Collected data entries:
/-- OPEN_LOAD (R259): every sample of openload_ms lay below the threshold; `mean` is in 0.1 mA. -/
def execOpenLoad (t : Nat) (n : Ls) (mean : Nat) (s : State) : Out :=
  let s := s.at t
  let x := s.io.ls[n.1]
  if s.cfg.ls.sw[n.1].olRange = 0 || !x.on || !s.engineRuns n.door 9 || x.active < 100 || x.openCond || s.ns < x.onAt + ms s.cfg.ls.openLoadMs ||
     s.olThreshold n ≤ mean then .next s
  else
    let s := (s.modLs n fun x => { x with openCond := true, openAt := s.ns, openLd := true }).bumpLs n 2
    .next (s.doorEvent n.door 42 3 0 (BitVec.ofNat 32 (n.1 + 1)) (BitVec.ofNat 32 mean) 0)

/-- OPEN_LOAD_CLEAR (R259): for 1 s of samples the least lay above 1.25 times the threshold. -/
def execOpenLoadClear (t : Nat) (x : LeastSample) (s : State) : Out :=
  let s := s.at t
  let n := x.n
  let y := s.io.ls[n.1]
  if y.on && s.engineRuns n.door 9 && 100 ≤ y.active && max y.onAt y.openAt + ms 1000 ≤ s.ns && 5 * s.olThreshold n < 4 * x.least then
    .next (s.modLs n fun x => { x with openCond := false })
  else .next s

/-- Supply of a load switch (R253). -/
def State.lsSupply (s : State) (n : Ls) : Fin 2 := if n.1 < (if s.nv.is2216 then 24 else 12) then 0 else 1

def State.modLsSup (s : State) (k : Fin 2) (f : LsSupply → LsSupply) : State :=
  { s with io := { s.io with lsSup := s.io.lsSup.set k.1 (f s.io.lsSup[k.1]) k.2 } }

/-- LS_SUPPLY_OVER_LIMIT (R260). -/
def execLsSupplyOverLimit (t : Nat) (supply : Fin 2) (ma : Nat) (s : State) : Out :=
  let s := s.at t
  if ma ≤ s.cfg.ls.supplyLimitMa || s.io.lsSup[supply.1].shedding then .next s
  else
    let s := s.modLsSup supply fun x => { x with shedding := true, shedAt := s.ns }
    let s := { s with io := { s.io with lsOvl := s.io.lsOvl ||| ((1#2) <<< supply.1) } }
    .next ((s.bump 0x80 4).event 0x351 3 (supply.1 + 1) (BitVec.ofNat 32 ma) 0 0)

/-- LS_SHED_STEP (R260): the highest switch that may be shed goes off, one per 100 ms, until the average is below 90 % of the
limit. -/
def execLsShedStep (t : Nat) (supply : Fin 2) (ma : Nat) (s : State) : Out :=
  let s := s.at t
  let x := s.io.lsSup[supply.1]
  if !x.shedding || s.ns < x.shedAt then .next s
  else if 10 * ma < 9 * s.cfg.ls.supplyLimitMa then .next (s.modLsSup supply fun x => { x with shedding := false, shedAt := s.ns })
  else
    let next := (List.finRange 48).reverse.find? fun n =>
      s.lsSupply n == supply && s.cfg.ls.sw[n.1].shed && s.io.ls[n.1].on && !s.io.ls[n.1].shed
    let s := s.modLsSup supply fun x => { x with shedAt := s.ns + ms 100 }
    match next with
    | some n => .next ((s.modLs n fun x => { x with shed := true }).driveLs n)
    | none => .next s

/-- LS_SHED_RESTORE (R260): the peak is that of the last 10 s. Below 75 % of the limit, with shedding ended for as long, the shed
switches return together. -/
def execLsShedRestore (t : Nat) (x : SupplyPeak) (s : State) : Out :=
  let s := s.at t
  let supply := x.supply
  let y := s.io.lsSup[supply.1]
  if y.shedding || s.ns < y.shedAt + ms 10000 || 3 * s.cfg.ls.supplyLimitMa ≤ 4 * x.ma then .next s
  else
    .next ((List.finRange 48).foldl (fun (s : State) n =>
      if s.lsSupply n = supply && s.io.ls[n.1].shed then (s.modLs n fun x => { x with shed := false }).driveLs n else s) s)

end Sys2Proof.Machine
end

▸ **EXERCISE GOAL**
Retype the records above in full, with no differences.

▸ **ANSWER BOX**
/-- OPEN_LOAD (R259): every sample of openload_ms lay below the threshold; `mean` is in 0.1 mA. -/
def execOpenLoad (t : Nat) (n : Ls) (mean : Nat) (s : State) : Out :=
  let s := s.at t
  let x := s.io.ls[n.1]
  if s.cfg.ls.sw[n.1].olRange = 0 || !x.on || !s.engineRuns n.door 9 || x.active < 100 || x.openCond || s.ns < x.onAt + ms s.cfg.ls.openLoadMs ||
     s.olThreshold n ≤ mean then .next s
  else
    let s := (s.modLs n fun x => { x with openCond := true, openAt := s.ns, openLd := true }).bumpLs n 2
    .next (s.doorEvent n.door 42 3 0 (BitVec.ofNat 32 (n.1 + 1)) (BitVec.ofNat 32 mean) 0)

/-- OPEN_LOAD_CLEAR (R259): for 1 s of samples the least lay above 1.25 times the threshold. -/
def execOpenLoadClear (t : Nat) (x : LeastSample) (s : State) : Out :=
  let s := s.at t
  let n := x.n
  let y := s.io.ls[n.1]
  if y.on && s.engineRuns n.door 9 && 100 ≤ y.active && max y.onAt y.openAt + ms 1000 ≤ s.ns && 5 * s.olThreshold n < 4 * x.least then
    .next (s.modLs n fun x => { x with openCond := false })
  else .next s

/-- Supply of a load switch (R253). -/
def State.lsSupply (s : State) (n : Ls) : Fin 2 := if n.1 < (if s.nv.is2216 then 24 else 12) then 0 else 1

def State.modLsSup (s : State) (k : Fin 2) (f : LsSupply → LsSupply) : State :=
  { s with io := { s.io with lsSup := s.io.lsSup.set k.1 (f s.io.lsSup[k.1]) k.2 } }

/-- LS_SUPPLY_OVER_LIMIT (R260). -/
def execLsSupplyOverLimit (t : Nat) (supply : Fin 2) (ma : Nat) (s : State) : Out :=
  let s := s.at t
  if ma ≤ s.cfg.ls.supplyLimitMa || s.io.lsSup[supply.1].shedding then .next s
  else
    let s := s.modLsSup supply fun x => { x with shedding := true, shedAt := s.ns }
    let s := { s with io := { s.io with lsOvl := s.io.lsOvl ||| ((1#2) <<< supply.1) } }
    .next ((s.bump 0x80 4).event 0x351 3 (supply.1 + 1) (BitVec.ofNat 32 ma) 0 0)

/-- LS_SHED_STEP (R260): the highest switch that may be shed goes off, one per 100 ms, until the average is below 90 % of the
limit. -/
def execLsShedStep (t : Nat) (supply : Fin 2) (ma : Nat) (s : State) : Out :=
  let s := s.at t
  let x := s.io.lsSup[supply.1]
  if !x.shedding || s.ns < x.shedAt then .next s
  else if 10 * ma < 9 * s.cfg.ls.supplyLimitMa then .next (s.modLsSup supply fun x => { x with shedding := false, shedAt := s.ns })
  else
    let next := (List.finRange 48).reverse.find? fun n =>
      s.lsSupply n == supply && s.cfg.ls.sw[n.1].shed && s.io.ls[n.1].on && !s.io.ls[n.1].shed
    let s := s.modLsSup supply fun x => { x with shedAt := s.ns + ms 100 }
    match next with
    | some n => .next ((s.modLs n fun x => { x with shed := true }).driveLs n)
    | none => .next s

/-- LS_SHED_RESTORE (R260): the peak is that of the last 10 s. Below 75 % of the limit, with shedding ended for as long, the shed
switches return together. -/
def execLsShedRestore (t : Nat) (x : SupplyPeak) (s : State) : Out :=
  let s := s.at t
  let supply := x.supply
  let y := s.io.lsSup[supply.1]
  if y.shedding || s.ns < y.shedAt + ms 10000 || 3 * s.cfg.ls.supplyLimitMa ≤ 4 * x.ma then .next s
  else
    .next ((List.finRange 48).foldl (fun (s : State) n =>
      if s.lsSupply n = supply && s.io.ls[n.1].shed then (s.modLs n fun x => { x with shed := false }).driveLs n else s) s)

end Sys2Proof.Machine
end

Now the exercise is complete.